Records from a collection
▬▬▬▬▬▬▬▬▬▬

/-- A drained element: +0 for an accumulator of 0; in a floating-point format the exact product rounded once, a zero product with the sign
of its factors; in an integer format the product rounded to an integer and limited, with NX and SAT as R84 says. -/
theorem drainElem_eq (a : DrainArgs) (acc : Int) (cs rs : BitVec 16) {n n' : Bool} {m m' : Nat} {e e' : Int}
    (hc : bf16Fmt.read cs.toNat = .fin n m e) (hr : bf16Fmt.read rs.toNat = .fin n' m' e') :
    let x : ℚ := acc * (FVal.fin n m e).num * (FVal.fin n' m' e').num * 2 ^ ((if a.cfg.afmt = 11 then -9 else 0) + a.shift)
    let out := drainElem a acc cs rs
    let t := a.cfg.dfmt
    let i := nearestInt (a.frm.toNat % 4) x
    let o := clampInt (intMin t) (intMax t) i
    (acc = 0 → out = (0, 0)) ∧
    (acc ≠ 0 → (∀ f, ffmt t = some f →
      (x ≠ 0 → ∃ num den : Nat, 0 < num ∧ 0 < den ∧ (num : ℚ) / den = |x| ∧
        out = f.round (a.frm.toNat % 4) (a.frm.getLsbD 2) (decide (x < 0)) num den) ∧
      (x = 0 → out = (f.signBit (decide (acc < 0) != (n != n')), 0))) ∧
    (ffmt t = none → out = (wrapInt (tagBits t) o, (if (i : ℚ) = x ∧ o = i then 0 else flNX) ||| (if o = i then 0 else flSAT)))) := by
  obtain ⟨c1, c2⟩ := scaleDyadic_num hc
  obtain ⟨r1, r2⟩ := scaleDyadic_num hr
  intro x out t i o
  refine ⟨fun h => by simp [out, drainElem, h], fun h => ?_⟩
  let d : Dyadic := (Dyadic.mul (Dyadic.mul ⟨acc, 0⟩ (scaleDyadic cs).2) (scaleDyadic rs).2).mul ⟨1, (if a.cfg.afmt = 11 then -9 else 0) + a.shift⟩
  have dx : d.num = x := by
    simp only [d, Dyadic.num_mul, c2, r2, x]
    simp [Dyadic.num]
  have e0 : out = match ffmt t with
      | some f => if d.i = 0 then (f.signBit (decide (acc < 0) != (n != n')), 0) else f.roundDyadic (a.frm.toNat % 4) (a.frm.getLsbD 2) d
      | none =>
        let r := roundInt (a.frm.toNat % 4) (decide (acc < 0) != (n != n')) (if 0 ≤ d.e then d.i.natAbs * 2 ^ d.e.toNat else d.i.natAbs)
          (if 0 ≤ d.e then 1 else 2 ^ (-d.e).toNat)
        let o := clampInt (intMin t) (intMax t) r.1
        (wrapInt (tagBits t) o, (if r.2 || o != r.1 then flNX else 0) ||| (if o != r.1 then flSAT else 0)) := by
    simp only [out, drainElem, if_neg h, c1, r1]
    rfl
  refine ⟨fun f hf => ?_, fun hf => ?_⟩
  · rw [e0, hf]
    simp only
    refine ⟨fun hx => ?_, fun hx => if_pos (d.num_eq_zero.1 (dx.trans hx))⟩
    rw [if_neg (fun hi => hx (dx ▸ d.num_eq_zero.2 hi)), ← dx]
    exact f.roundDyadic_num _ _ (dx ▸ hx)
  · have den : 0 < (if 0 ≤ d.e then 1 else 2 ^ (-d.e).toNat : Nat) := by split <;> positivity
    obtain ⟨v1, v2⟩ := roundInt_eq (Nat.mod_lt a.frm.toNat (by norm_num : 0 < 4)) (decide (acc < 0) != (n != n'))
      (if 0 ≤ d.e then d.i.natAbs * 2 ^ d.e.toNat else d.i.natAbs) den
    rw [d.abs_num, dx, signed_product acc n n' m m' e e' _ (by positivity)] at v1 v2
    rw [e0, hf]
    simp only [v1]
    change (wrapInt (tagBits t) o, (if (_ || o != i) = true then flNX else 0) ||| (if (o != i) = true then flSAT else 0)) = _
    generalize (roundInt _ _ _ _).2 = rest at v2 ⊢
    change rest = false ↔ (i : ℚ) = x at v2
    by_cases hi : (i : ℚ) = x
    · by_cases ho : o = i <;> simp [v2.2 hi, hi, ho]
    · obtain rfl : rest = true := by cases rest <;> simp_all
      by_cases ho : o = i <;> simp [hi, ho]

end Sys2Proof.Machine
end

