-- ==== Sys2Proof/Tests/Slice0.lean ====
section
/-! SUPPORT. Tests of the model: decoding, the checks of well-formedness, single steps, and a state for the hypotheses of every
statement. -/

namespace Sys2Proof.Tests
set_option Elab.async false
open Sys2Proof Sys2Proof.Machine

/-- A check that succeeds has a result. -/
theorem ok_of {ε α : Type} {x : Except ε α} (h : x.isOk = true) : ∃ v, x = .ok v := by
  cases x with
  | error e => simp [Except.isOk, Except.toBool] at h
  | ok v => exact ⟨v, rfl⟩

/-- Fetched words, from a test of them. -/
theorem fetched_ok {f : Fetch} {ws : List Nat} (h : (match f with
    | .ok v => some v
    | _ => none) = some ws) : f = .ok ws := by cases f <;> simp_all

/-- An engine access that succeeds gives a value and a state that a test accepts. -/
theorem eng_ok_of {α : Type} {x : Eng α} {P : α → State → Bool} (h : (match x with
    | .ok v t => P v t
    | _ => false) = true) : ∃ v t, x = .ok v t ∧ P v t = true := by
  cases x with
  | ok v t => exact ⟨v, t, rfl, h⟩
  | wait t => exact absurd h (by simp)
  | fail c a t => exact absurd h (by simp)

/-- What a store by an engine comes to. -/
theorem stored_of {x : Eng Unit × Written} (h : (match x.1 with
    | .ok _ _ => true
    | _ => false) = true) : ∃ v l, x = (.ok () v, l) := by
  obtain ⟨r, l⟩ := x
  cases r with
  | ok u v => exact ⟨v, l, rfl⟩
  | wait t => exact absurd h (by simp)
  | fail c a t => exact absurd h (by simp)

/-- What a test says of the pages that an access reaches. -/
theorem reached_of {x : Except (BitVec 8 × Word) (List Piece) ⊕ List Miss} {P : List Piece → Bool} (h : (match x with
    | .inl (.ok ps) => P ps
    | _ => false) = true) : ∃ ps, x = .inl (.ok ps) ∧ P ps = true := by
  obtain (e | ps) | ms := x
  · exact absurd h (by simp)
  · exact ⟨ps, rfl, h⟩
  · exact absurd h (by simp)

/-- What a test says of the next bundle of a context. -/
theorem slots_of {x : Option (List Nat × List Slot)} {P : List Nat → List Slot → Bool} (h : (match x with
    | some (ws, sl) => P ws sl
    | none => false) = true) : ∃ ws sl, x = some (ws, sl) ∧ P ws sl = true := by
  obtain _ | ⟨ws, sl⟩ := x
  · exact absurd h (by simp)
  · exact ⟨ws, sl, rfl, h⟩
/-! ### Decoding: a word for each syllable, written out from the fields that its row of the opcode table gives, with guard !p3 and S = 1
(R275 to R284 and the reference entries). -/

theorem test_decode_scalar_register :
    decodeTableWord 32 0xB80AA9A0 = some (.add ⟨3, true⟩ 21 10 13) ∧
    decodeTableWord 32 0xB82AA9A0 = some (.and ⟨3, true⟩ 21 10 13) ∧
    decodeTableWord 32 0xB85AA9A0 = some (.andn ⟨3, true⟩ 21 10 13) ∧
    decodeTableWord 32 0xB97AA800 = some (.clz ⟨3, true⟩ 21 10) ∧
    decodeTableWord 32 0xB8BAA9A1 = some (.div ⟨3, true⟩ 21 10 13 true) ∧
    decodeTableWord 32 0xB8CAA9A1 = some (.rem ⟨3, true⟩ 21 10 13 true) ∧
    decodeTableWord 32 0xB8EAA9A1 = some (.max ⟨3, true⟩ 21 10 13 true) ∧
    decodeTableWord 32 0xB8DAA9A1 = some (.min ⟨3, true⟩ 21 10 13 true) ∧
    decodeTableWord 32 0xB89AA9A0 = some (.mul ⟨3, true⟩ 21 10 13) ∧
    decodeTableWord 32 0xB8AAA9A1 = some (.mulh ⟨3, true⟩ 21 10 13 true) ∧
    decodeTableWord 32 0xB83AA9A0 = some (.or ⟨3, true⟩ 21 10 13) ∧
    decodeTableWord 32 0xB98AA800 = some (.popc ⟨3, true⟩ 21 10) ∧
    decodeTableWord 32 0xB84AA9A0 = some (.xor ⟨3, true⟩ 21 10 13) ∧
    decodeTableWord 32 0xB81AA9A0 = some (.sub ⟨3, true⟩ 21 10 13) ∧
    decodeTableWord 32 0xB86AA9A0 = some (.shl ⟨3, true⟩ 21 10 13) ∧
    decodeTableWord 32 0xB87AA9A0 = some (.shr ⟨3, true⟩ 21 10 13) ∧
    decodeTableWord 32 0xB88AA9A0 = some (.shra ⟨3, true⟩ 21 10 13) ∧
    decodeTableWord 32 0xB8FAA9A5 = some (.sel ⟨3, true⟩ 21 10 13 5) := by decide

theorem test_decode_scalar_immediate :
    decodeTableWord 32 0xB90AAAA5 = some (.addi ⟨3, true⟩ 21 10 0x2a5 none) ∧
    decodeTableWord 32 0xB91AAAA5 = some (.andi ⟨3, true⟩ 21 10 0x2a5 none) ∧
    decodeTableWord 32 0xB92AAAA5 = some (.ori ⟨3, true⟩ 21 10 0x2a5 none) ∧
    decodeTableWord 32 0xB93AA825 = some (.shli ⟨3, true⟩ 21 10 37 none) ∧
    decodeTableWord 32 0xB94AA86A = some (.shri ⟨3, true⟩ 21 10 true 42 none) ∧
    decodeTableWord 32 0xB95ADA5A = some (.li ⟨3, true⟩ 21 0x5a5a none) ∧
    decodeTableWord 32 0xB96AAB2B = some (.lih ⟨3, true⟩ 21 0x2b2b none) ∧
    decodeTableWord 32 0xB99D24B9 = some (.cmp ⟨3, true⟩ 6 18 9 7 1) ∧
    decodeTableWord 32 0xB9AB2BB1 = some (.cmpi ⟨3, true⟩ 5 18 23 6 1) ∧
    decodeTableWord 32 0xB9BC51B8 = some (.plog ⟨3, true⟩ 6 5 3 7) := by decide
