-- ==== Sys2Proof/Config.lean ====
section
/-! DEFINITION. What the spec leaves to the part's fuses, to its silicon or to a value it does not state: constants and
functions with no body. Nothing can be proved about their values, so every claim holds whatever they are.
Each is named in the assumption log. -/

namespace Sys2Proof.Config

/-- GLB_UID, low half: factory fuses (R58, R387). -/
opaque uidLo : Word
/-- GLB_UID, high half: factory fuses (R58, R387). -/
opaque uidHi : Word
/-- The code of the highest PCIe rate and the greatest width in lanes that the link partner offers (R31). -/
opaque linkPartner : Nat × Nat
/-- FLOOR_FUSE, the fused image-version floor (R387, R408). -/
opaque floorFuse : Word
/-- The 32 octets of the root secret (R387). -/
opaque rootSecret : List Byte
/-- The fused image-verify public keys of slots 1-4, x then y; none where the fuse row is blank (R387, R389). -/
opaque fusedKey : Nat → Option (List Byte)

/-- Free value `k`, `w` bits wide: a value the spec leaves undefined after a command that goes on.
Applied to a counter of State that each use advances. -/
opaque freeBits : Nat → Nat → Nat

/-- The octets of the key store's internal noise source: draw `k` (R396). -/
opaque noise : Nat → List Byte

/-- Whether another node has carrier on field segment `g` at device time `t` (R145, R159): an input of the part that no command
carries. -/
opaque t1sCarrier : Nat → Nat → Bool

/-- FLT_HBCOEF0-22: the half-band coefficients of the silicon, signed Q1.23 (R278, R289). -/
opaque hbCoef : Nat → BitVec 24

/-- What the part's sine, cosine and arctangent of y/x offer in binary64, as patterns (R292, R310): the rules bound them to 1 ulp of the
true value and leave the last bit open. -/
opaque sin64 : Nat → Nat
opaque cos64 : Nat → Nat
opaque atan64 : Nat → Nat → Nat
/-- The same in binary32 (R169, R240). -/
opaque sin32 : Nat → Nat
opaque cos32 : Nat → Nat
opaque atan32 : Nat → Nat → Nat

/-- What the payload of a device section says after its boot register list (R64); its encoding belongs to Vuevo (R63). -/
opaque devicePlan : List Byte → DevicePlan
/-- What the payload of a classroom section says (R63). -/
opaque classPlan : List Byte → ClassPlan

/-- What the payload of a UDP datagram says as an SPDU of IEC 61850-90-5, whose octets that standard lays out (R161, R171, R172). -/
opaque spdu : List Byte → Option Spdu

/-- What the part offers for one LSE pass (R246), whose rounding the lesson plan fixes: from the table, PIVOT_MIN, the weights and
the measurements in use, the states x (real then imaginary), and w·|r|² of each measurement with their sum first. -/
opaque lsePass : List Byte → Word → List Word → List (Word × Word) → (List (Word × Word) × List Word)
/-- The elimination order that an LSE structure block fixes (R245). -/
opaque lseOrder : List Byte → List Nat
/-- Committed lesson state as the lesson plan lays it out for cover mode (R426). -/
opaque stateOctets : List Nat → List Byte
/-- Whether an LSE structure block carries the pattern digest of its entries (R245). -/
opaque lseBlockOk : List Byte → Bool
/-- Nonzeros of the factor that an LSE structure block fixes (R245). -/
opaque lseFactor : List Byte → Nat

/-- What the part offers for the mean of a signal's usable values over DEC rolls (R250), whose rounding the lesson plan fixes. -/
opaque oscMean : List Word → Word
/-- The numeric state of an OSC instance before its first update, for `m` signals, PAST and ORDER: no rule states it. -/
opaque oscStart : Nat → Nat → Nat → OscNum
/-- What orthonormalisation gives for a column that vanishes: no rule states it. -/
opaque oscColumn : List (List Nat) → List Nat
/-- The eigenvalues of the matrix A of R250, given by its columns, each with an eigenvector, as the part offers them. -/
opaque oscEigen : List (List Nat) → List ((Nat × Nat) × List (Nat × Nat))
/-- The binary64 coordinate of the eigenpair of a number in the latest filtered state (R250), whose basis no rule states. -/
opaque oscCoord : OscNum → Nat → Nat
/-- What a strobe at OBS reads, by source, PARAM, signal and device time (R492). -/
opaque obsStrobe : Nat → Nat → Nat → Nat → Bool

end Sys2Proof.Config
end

▬▬▬▬▬▬▬▬▬▬

- Exercise objective -
Where a line in the records above contains the string "time", copy that line.

- Output for this exercise -
/-- Whether another node has carrier on field segment `g` at device time `t` (R145, R159): an input of the part that no command
/-- What a strobe at OBS reads, by source, PARAM, signal and device time (R492). -/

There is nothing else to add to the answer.